The basic approach of the SVM-RCE is to first cluster the gene expression profiles into n clusters, using K-means. A score Score(X(s i ), f, r), is assigned to each of the clusters by linear SVM, indicating its success at separating samples in the classification task. The d% clusters (or d clusters) with the lowest scores are then removed from the analysis. Steps 1 to Step 5 are repeated until the number n of clusters is decreased to m.

Let Z denote the testing dataset. At step 4 an SVM classifier is built from the training dataset using the surviving genes S. This classifier is then tested on Z to estimate the performance. See Figure 3 the "Test" panel on the right side.
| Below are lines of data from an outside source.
/-- The step of a start-up, a restart or a failure clear under way (R180, R188, R189, R192). -/
inductive EngineStep where
  | idle | anchorRead | directoryRead | draining | areaWriting | linesHalting | reloading
deriving DecidableEq, Repr

/-- Causes of class B faults (R186). -/
inductive FaultCause where
  | recordCheck | switchCheck
deriving DecidableEq, Repr

/-- A class B fault as it is handed to engine control (R186). -/
structure ClassB where
  cause : FaultCause
  first : Word
  second : Word
deriving DecidableEq, Repr

/-- Engine control. -/
structure Engine where
  state : EngineState
  startRequest : Bool
  history : List Time
  restartCount : Nat
  area : Vector Word 8
  reason : AnchorReason
  clamped : Bool
  step : EngineStep
  /-- The outcome of the restart under way is FAILED (R187, R190). -/
  outcomeFailed : Bool
  fault : ClassB
  faultTime : Time
  /-- Time of the engine's last change, as the live board shows it (R173). -/
  lastChange : Time
deriving DecidableEq, Repr

/-! ### The state -/

/-- The whole state of the part, the call memory behind it, and the queue of waiting commands. -/
structure State where
  time : Time
  mem : List Host.Cell
  path : MemoryPath
  lines : Vector LineSide 16
  ends : Vector LineEnd 16
  posts : Vector Post 256
  directory : Vector DirectoryEntry 256
  segments : Vector Segment 8
  calls : CallTable
  cluster : ClusterUnit
  positions : Vector Position 16
  speech : SpeechSwitch
  reports : ReportWriter
  engine : Engine
  /-- An event has made a position eligible or a call offerable: dispatch runs once the event's own effects have
  been applied (R132). False between events. -/
  dispatchDue : Bool
  /-- The result the owning block gave the command last handed to it (R18). -/
  commandResult : Option ResultCode
  /-- Commands waiting, first in, first out. -/
  pending : List Instr
deriving DecidableEq, Repr

/-- No command of the part stops the machine with a fault: class A and class B faults are state (log entry 8). -/
inductive Fault where
deriving DecidableEq, Repr

/-- Why a command would have no meaning. -/
inductive Refusal where
  /-- The command has no meaning yet; raised by no arm of `exec`. Safe. -/
  | notModelled (mnemonic : String)
deriving DecidableEq, Repr

/-! ### Values after power-on reset -/

/-- A line side after power-on reset (R45). -/
def LineSide.reset : LineSide :=
  { state := .off, exchange := none, service := [], sweepList := [], errors := 0,
    lastExchange := Vector.replicate 32 none, probe := none, afterTelegram := false, afterSweep := false,
    discard := false, answered := [], sent := none }

/-- A segment end after power-on reset (R47). -/
def LineEnd.reset : LineEnd := { state := .clear, deglitch := none, overCurrent := false }
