/-- The entry of an object leaves the report list, and frees a record whose final report has been written, its check code
verified (R90, R112, R167). The invitation choice for a freed call record runs at once, also where the record's zero board
words must wait for a full queue (log entry 64). -/
def entryLeaves (o : Obj) : Op Unit := do
  modify (fun s => { s with reports := { s.reports with list := s.reports.list.filter (fun e => e.object != o), steps := [] } })
  let s ← get
  match o with
  | .call r =>
    match s.call r with
    | some c =>
      if c.state = .ended then do
        let _ ← readCall r
        modify (fun s => ({ s with calls := { s.calls with records := put s.calls.records r none } } : State).reportCounts)
        modify (fun s => s.queueSteps (s.boardSteps o))
        inviteInto r
      else pure ()
    | none => pure ()
  | .incident k =>
    match s.incident k with
    | some x =>
      if x.state = .closed then do
        let _ ← readIncident k
        modify (fun s => ({ s with cluster := { s.cluster with records := put s.cluster.records k none } } : State).reportCounts)
        modify (fun s => s.queueSteps (s.boardSteps o))
      else pure ()
    | none => pure ()
  | .post _ | .position _ | .segment _ | .engine => pure ()

/-- The report list entry of an object has no mark left. -/
def State.unmarked (s : State) (o : Obj) : Bool :=
  s.reports.list.all (fun e => e.object != o || !(e.board || e.event || e.fault))

/-- The serving of an entry ends (R166 step 5). -/
def finishEntry (o : Obj) : Op Unit := do
  let s ← get
  if s.unmarked o then entryLeaves o
  else set ({ s with reports := { s.reports with steps := [] } } : State)

/-- The slot whose record has been queued becomes empty, unless a fault has been recorded in it since the snapshot
(R166 step 4). -/
def State.emptySlot (k : Fin 9) (s : State) : State :=
  if s.reports.list.any (fun e => e.object == slotOwner k && e.fault) then s
  else ({ s with reports := { s.reports with slots := put s.reports.slots k none } } : State).reportCounts

/-- The writer's waiting steps, carried out until a word must wait for the queue (R11, R166). -/
def serveSteps : List ReportStep → Op Unit
  | [] => modify (fun s => { s with reports := { s.reports with steps := [] } })
  | .word a v :: rest => do
    let s ← get
    if queueTakes s.path.queue a then do
      set { s with path := { s.path with queue := enqueue s.path.queue { address := a, value := v } } }
      serveSteps rest
    else set { s with reports := { s.reports with steps := .word a v :: rest } }
  | .advanceProducer :: rest => do
    let s ← get
    let v := s.reports.producer + 1
    if queueTakes s.path.queue producerAddress then do
      set { s with
        reports := { s.reports with producer := v }
        path := { s.path with queue := enqueue s.path.queue { address := producerAddress, value := v } } }
      serveSteps rest
    else set { s with reports := { s.reports with producer := v, steps := .word producerAddress v :: rest } }
  | .faultGate k :: rest => do
    let s ← get
    if s.ringSpace then serveSteps rest
    else do
      modify (fun s => s.report (slotOwner k) false false true)
      modify (fun s => { s with reports := { s.reports with steps := [] } })
  | .emptySlot k :: rest => do
    modify (fun s => s.emptySlot k)
    serveSteps rest
  | .finish o :: _ => finishEntry o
For the current version, the choice of n and m are determined by the investigator. In this implementation, the default value of m is 2, indicating that the method is required to capture the top 2 significant clusters (groups) of genes. However, accuracy is determined after each round of cluster elimination and a higher number of clusters could be more accurate than the final two.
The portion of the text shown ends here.